/-- INGEST (R134, R142, R146): an accepted raw message gets its blocks, an accepted pre-compressed one its buffer; a failed read ends with
HOSTDMA and a disabled unit with STATE; while four are in progress the message waits. Coding, storing and mapping blocks (R143, R144, R147,
R149, R167, R169, R170): a free lane codes the next block, a coded block goes to the store, a pre-compressed block is checked first, and the tag
decides an envelope; the Spillway's buffers return one by one. -/
def Obligations.IngestStarts : Prop :=
  (∀ (s : State) (tok : Nat) (m : Msg) (b : Job) (p : Panel) (bs : List Byte), s.msgOf tok 0x22 = some m → s.ingJob tok = none →
     let k := (m.arg 0).toNat
     let first := (m.arg 1).toNat
     let count := (m.arg 2).toNat
     (4 ≤ s.ing.jobs.length → ∀ d, exec (.ingest tok d) s = .next s) ∧
     (s.ing.jobs.length < 4 → m.arg 3 = 0 →
       (s.on F.ING_CTL_EN = false → ∀ d, exec (.ingest tok d) s = .next (s.complete m .state)) ∧
       (s.on F.ING_CTL_EN = true → s.job.job = some b → b.panels[k]? = some p → s.get F.ING_CTL_LANEN ≠ 0 →
         (first % 64 ≠ 0 ∨ count = 0 ∨ p.h < first + count → ∀ d, exec (.ingest tok d) s = .next (s.complete m .badfield)) ∧
         (first % 64 = 0 → count ≠ 0 → first + count ≤ p.h → ¬(p.form = 3 ∧ count % 2 = 1) → m.len = linesBytes p.form p.w first count →
           s.tooFast b p = false →
             exec (.ingest tok (some bs)) s = .next (s.addIngest { IngJob.begin m k first count 0 with
               blocks := rawBlocks p.form p.w p.h first (parseLines p.form p.w first count (bs.take m.len)) }) ∧
             exec (.ingest tok none) s = .next (s.hostFail m)))) ∧
     (s.ing.jobs.length < 4 → m.arg 3 = 1 → s.feature 2 = true → s.on F.ING_CTL_EN = true → s.job.job = some b → b.panels[k]? = some p →
       s.get F.ING_CTL_LANEN ≠ 0 → first % 64 = 0 → count ≠ 0 → first + count ≤ p.h → ¬(p.form = 3 ∧ count % 2 = 1) →
         exec (.ingest tok (some bs)) s = .next (s.addIngest { IngJob.begin m k first count 1 with data := bs.take m.len }))) ∧
  (∀ (s : State) (tok : Nat) (l : Fin 16) (j : IngJob) (b : IngBlock),
     (∀ (g : Job) (p : Panel) (mismatch : Bool), s.on F.ING_CTL_EN = true → bitN (s.get F.ING_CTL_LANEN) l = 1 → s.encLane l = none →
       pickBlock l s.ing.jobs = some (j, b) → s.job.job = some g → g.panels[j.panel]? = some p →
         let code := s.codeBlock p j.panel b
         let x : EncLane := { tok := j.msg.tok, group := b.group, stripe := b.stripe, code := code,
                              need := cdiv (code.length - 32 - s.primSize) 4096, spw := [], oosAt := none, again := none, done := false }
         let arg := codecArg none j.panel b.stripe b.group
         let u := s.bump F.ING_VERCNT_COUNT
         (mismatch = false ∨ s.on F.ING_CTL_DAC = false →
           exec (.encodeBlock l mismatch) s = .next ((s.setIngBlock j { b with lane := some l.val }).laneWrites l x)) ∧
         (mismatch = true → s.on F.ING_CTL_DAC = true → b.tries = 0 → exec (.encodeBlock l mismatch) s =
           .next ((u.setIngBlock j { b with notLane := some l.val, tries := 1 }).report C.codec_verify_mismatch arg)) ∧
         (mismatch = true → s.on F.ING_CTL_DAC = true → b.tries ≠ 0 → exec (.encodeBlock l mismatch) s =
           .next ((u.endIngest j .aborted j.stored).report C.codec_verify_fail arg))) ∧
     (s.ingJob tok = some j →
       (∀ rest code, j.blocks = b :: rest → b.coded = some code → s.laneOf tok b.group b.stripe = none →
         (∀ t, s.storeFor j b.group b.stripe (leAt code 0x0C 2) code = some t → exec (.blockStore tok) s = .next (t.ingestDone tok)) ∧
         (s.storeFor j b.group b.stripe (leAt code 0x0C 2) code = none → exec (.blockStore tok) s = .next (s.noFit j))) ∧
       (∀ rest code n x t, j.blocks = b :: rest → b.coded = some code → s.laneOf tok b.group b.stripe = some (n, x) →
         (s.laneBytes n x).2.storeFor j b.group b.stripe (leAt code 0x0C 2) (s.laneBytes n x).1 = some t →
           exec (.blockStore tok) s = .next ((t.setEncLane n (if x.spw = [] then none else some { x with done := true })).ingestDone tok)) ∧
       (∀ n, j.waitAt = some n → s.elapsedUs n (1000 * max 1 (s.get F.ING_OOSTO_TIMEOUT)) = true → exec (.storeWaitTimeout tok) s =
         .next (((s.freeEnvelope j).endIngest j .nospace j.stored).report C.ing_store_full (mkArg none none j.panel))) ∧
       (∀ (g : Job) (p : Panel) (code : Nat), j.kind = 1 → j.blocks = [] → j.verdict = none → j.group < j.groupEnd → s.job.job = some g →
         g.panels[j.panel]? = some p → s.checkBlock j p = .error code → exec (.precompressedBlock tok) s =
           .next ((s.endIngest j .badfield (j.stored - j.partBytes)).report code (codecArg none j.panel j.stripe j.group))) ∧
       (∀ (g : Job) (p : Panel) (h : BlockHdr) (n : Nat) (t : State), j.kind ≠ 0 → j.blocks = [] → j.verdict = none → j.group < j.groupEnd →
         s.job.job = some g → g.panels[j.panel]? = some p → s.checkBlock j p = .ok (h, n) → s.on F.ING_CTL_PCCHK = false →
           let last := j.stripe + 1 = s.jobStripes j
           let k : IngJob := { j with
             data := j.data.drop n, group := if last then j.group + 1 else j.group,
             stripe := if last then 0 else j.stripe + 1, hists := Tab.put (fun _ => none) j.hists j.stripe none,
             blocks := [{ group := j.group, stripe := j.stripe, rows := [], flush := h.flush, notLane := none, tries := 0,
                          coded := some (j.data.take n), lane := none }] }
           (s.setIngJob k).storeFor k j.group j.stripe h.lines (j.data.take n) = some t →
             exec (.precompressedBlock tok) s = .next (t.ingestDone tok)) ∧
       (j.kind = 2 → j.blocks = [] → j.groupEnd ≤ j.group → j.verdict = none →
         (j.tagOk = false → exec (.gcmTagCheck tok) s =
           .next (((s.freeEnvelope j).endIngest j .signature 0).report C.ing_gcm_tag (mkArg none none j.panel))) ∧
         (j.tagOk = true → j.data = [] → exec (.gcmTagCheck tok) s =
           .next (((j.unmapped.foldl (fun s e => s.writeEntry j.panel e.1 e.2.1 e.2.2.1 e.2.2.2) s).markSecure j).endIngest j .ok j.stored)))) ∧
     (∀ x k rest, s.encLane l = some x → x.spw = k :: rest → x.done = true → exec (.spillwayReturn l) s =
       .next ((feedLanes 4096 (s.setEncLane l (if rest = [] then none else some { x with spw := rest }))).updIng)) ∧
     (let lanes := s.busyLanes.filter (fun e => e.2.again.isNone)
      (∀ e ∈ lanes, ∃ n, e.2.oosAt = some n ∧ s.elapsedUs n (max 1 (s.get F.ING_OOSTO_TIMEOUT)) = true) → ∀ x, mostSpw lanes = some (l.val, x) →
        let u := (feedLanes 4096 (s.setEncLane l (some { x with spw := [], oosAt := none, again := some x.spw.length }))).updIng
        exec .spillTimeout s = .next (u.report C.codec_spill_abandon (x.arg (s.panelOfTok x.tok)))))

/-! ### The line path -/

/-- START and STOP at a FIRE gate (R245): the first descriptor not taken is accepted in its states and dropped with fire.gate_op in others.
FIRE_EVALUATION (R240): nothing commits at standstill or at a speed not above 0; a line beyond the horizon waits; a line within it is decided
at C plus its delay, and the evaluation ends at the first line that does not commit. A line whose credit suffices, with every frame sent in time,
is fired at that instant (R243, R246, R248). The line pipeline (R40, R178, R182, R196, R202, R215, R317): a decode lane takes the first ready row
set; a bar's pipeline takes the first descriptor of its gate that it has not processed, separates, screens and writes the line; the last word of a
line finishes its descriptor; a boundary sets s.fline and posts its event; a panic longer than LTOL is reported once; and the writes of SCN.BAND,
SCN.MAPBASE and HLK.SEGEN obey what runs. -/
def Obligations.FiringALine : Prop :=
  (∀ (s : State) (b : Fin 8),
     (∀ d, s.nextFireDesc b = some d → (s.gate (fireGate b)).stopped = false →
       let x := s.fireBar b
       let u := s.setFireBar b { x with taken := x.taken + 1 }
       (d.op = 1 → d.plain = true → s.barActive b = false → s.on F.FIRE_CTL_EN b = true → (frameBar s.liveFrame b).isSome = true →
         exec (.fireStart b) s = .next (u.startBar b d.line.toNat)) ∧
       (d.op ≠ 2 → (d.op ≠ 1 ∨ d.plain = false ∨ s.barActive b = true ∨ s.on F.FIRE_CTL_EN b = false) →
         exec (.fireStart b) s = .next (s.dropFireDesc b)) ∧
       (d.op = 2 → d.plain = true → s.barActive b = true → exec (.fireStop b) s = .next (u.stopBar b d.line.toNat)) ∧
       (d.op = 2 → (d.plain = false ∨ s.barActive b = false) → exec (.fireStop b) s = .next (s.dropFireDesc b))) ∧
     (let r := s.refEnc
      let v := s.getI F.ENC_SPEED_VALUE r
      let delay := fun (u : State) => fireDelay ((u.firePos b (u.fireBar b).next : Int) * 65536) (s.barPosQ16 b) v.toNat
      (v ≤ 0 ∨ s.on F.ENC_STAT_STILL r = true ∨ s.on F.ENC_STAT_UNKNOWN r = true → exec (.fireEvaluation b) s = .next s) ∧
      (0 < v → s.on F.ENC_STAT_STILL r = false → s.on F.ENC_STAT_UNKNOWN r = false → s.mayCommit b = true →
        (s.get F.FIRE_HORIZON_EFF b < delay s → exec (.fireEvaluation b) s = .next s) ∧
        (delay s ≤ s.get F.FIRE_HORIZON_EFF b →
          let d := s.decideLine b (s.fireBar b).next s.fireC (delay s)
          d.1 = false ∨ d.2.mayCommit b = false ∨ d.2.get F.FIRE_HORIZON_EFF b < delay d.2 → exec (.fireEvaluation b) s = .next d.2))) ∧
     (∀ n c t t0, (s.fireBar b).tPrev = some t0 →
       let x := s.fireBar b
       let tmin := s.get F.FIRE_TMIN_LTU b
       x.hmin ≤ t → 10 * tmin ≤ 11 * (c + t - t0) → tmin ≠ 0xFFFFFF → tmin ≤ x.credit + (c + t) - t0 →
       (∀ l, x.tLast = some l → l + s.get F.FIRE_TBURST_LTU b ≤ c + t) →
       let u := s.setFireBar b { x with credit := x.credit + (c + t) - t0, ovRun := 0 }
       (∀ p ∈ u.barPorts b, u.lineSent b p n = true) →
       let w := u.setFireBar b { u.fireBar b with tLast := some (c + t), credit := min (x.credit + (c + t) - t0 - tmin) tmin, lateRun := 0 }
       s.decideLine b n c t = (true, ((w.bump F.FIRE_LATECNT_COUNT 0 b).commitLine b n (c + t) (fun _ => 0)).meterLine b n))) ∧
  (∀ (s : State) (b : Fin 8) (v : Word),
     (s.on F.IBF_CTL_EN b = true → s.get F.IBF_LANES_COUNT b ≠ 0 → ∀ u, firstReady s b (decodeOrder (s.pipe b).groups) = some u →
       exec (.decodeRowSet b) s = .next ((u.updAhead b).updLevel b)) ∧
     (s.on F.IBF_CTL_EN b = false ∨ s.get F.IBF_LANES_COUNT b = 0 → exec (.decodeRowSet b) s = .next s) ∧
     (∀ d, (s.gate (1 + b)).queue.find? (fun d => !d.done && !(s.pipe b).written.contains d.line.toNat) = some d →
       (s.gate (1 + b)).stopped = false → (frameBar s.liveFrame b).isSome = true →
         let n := d.line.toNat
         let s0 := s.startUnit .pipe b n
         let s1 := s0.setPipe b { s0.pipe b with sep := some n }
         let sep := (s1.separate b n).1
         let s2 := (s1.separate b n).2.noteSeen b n (sep.flatMap (·.odd))
         let cols := sep.zipIdx.map (fun c => if c.2 < sep.findIdx (·.bad) then c.1 else SepCol.blank)
         let s3 := (((s2.screen b n cols).2.prunePipe b n).updLevel b).updAhead b
         let t := (s3.putLine b n (s2.screen b n cols).1).setPipe b { s3.pipe b with written := n :: (s3.pipe b).written }
         exec (.barLine b) s = .next t ∧ (t.pipe b).written.contains n = true) ∧
     (∀ line : DWord,
       ((s.pipe b).written.contains line.toNat = false → exec (.lineComplete b line) s = .next s) ∧
       ((s.pipe b).written.contains line.toNat = true →
         let u := s.setPipe b { s.pipe b with written := (s.pipe b).written.filter (· != line.toNat) }
         exec (.lineComplete b line) s = .next
           ((u.setGate (1 + b) { u.gate (1 + b) with queue := markLine line.toNat (u.gate (1 + b)).queue }).lineDone b line.toNat))) ∧
     (∀ n t, firstDue (s.fireBar b).sched = some (n, t) →
       (s.fireC < t → exec (.lineBoundary b) s = .next s) ∧
       (t ≤ s.fireC →
         let x := s.fireBar b
         let s1 := s.setFireBar b { x with sched := x.sched.filter (fun e => e.1 != n), started := true }
         let s2 : State := { s1 with fline := Tab.put (fun _ => BitVec.allOnes 64) s1.fline b (w64 n) }
         let s3 := (s2.postEvent b).groupsAtBoundary b n
         let s4 := if s3.barActive b then s3.fetchAt b n else s3
         let s5 := ((s4.jobEvents b n).watchPassed b n).finishFireOps b (· == 1)
         let s6 := if (s5.fireBar b).atStop && s5.barActive b then s5.finalStop b else s5
         s2.flineOf b = w64 n ∧ exec (.lineBoundary b) s = .next (s6.colBoundary b (s6.flineOf b).toNat))) ∧
     (∀ t, (s.pipe b).panicAt = some t → (s.pipe b).panicRep = false → s.on F.IBF_STAT_PANIC b = true →
       (t + 1000 * s.get F.IBF_LTOL_US b < s.now → exec (.panicLong b) s = .next
         ((s.setPipe b { s.pipe b with panicRep := true }).report C.ibf_panic_long (mkArg (some b) none 0) (some (s.flineOf b)))) ∧
       (s.now ≤ t + 1000 * s.get F.IBF_LTOL_US b → exec (.panicLong b) s = .next s)) ∧
     (Reaches s (R.SCN_BAND.off b 0) →
       let off := R.SCN_BAND.off b 0
       (s.on F.SCN_STAT_BAND b = false → (s.swWrite off v).on F.SCN_STAT_BAND b = false → exec (.bandStart b v) s = .next (s.swWrite off v)) ∧
       ((s.swWrite off v).on F.SCN_STAT_BAND b = true → exec (.bandStart b v) s = .next ((s.swWrite off v).keep off (s.rd off) 31 1))) ∧
     (Reaches s 0x60000 →
       (scnAnyEn s 8 = true ∨ tarnSize < fieldOf v 0 10 * 65536 + s.mapBytes → exec (.mapbaseWrite v) s = .next s) ∧
       (scnAnyEn s 8 = false → fieldOf v 0 10 * 65536 + s.mapBytes ≤ tarnSize → exec (.mapbaseWrite v) s = .next (s.swWrite (R.SCN_MAPBASE.off 0 0) v))) ∧
     (∀ (p : Fin 16) (w : Fin 4), Reaches s (R.HLK_SEGEN.off p w) →
       (s.printingOrPaused = true → exec (.segenWrite p w v) s = .next (s.report C.hlk_segen_direct (mkArg none (some p.val) 0))) ∧
       (s.printingOrPaused = false → exec (.segenWrite p w v) s = .next ((s.wr (R.HLK_SEGEN.off p w) v).segSetChanged p))))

____________________

- **Exercise requirements**: Reproduce the listing above exactly, but only from its first line through the line holding "s.tooFast b p = false →"; both of those lines are included.

- **The completed task**:
/-- INGEST (R134, R142, R146): an accepted raw message gets its blocks, an accepted pre-compressed one its buffer; a failed read ends with
HOSTDMA and a disabled unit with STATE; while four are in progress the message waits. Coding, storing and mapping blocks (R143, R144, R147,
R149, R167, R169, R170): a free lane codes the next block, a coded block goes to the store, a pre-compressed block is checked first, and the tag
decides an envelope; the Spillway's buffers return one by one. -/
def Obligations.IngestStarts : Prop :=
  (∀ (s : State) (tok : Nat) (m : Msg) (b : Job) (p : Panel) (bs : List Byte), s.msgOf tok 0x22 = some m → s.ingJob tok = none →
     let k := (m.arg 0).toNat
     let first := (m.arg 1).toNat
     let count := (m.arg 2).toNat
     (4 ≤ s.ing.jobs.length → ∀ d, exec (.ingest tok d) s = .next s) ∧
     (s.ing.jobs.length < 4 → m.arg 3 = 0 →
       (s.on F.ING_CTL_EN = false → ∀ d, exec (.ingest tok d) s = .next (s.complete m .state)) ∧
       (s.on F.ING_CTL_EN = true → s.job.job = some b → b.panels[k]? = some p → s.get F.ING_CTL_LANEN ≠ 0 →
         (first % 64 ≠ 0 ∨ count = 0 ∨ p.h < first + count → ∀ d, exec (.ingest tok d) s = .next (s.complete m .badfield)) ∧
         (first % 64 = 0 → count ≠ 0 → first + count ≤ p.h → ¬(p.form = 3 ∧ count % 2 = 1) → m.len = linesBytes p.form p.w first count →
           s.tooFast b p = false →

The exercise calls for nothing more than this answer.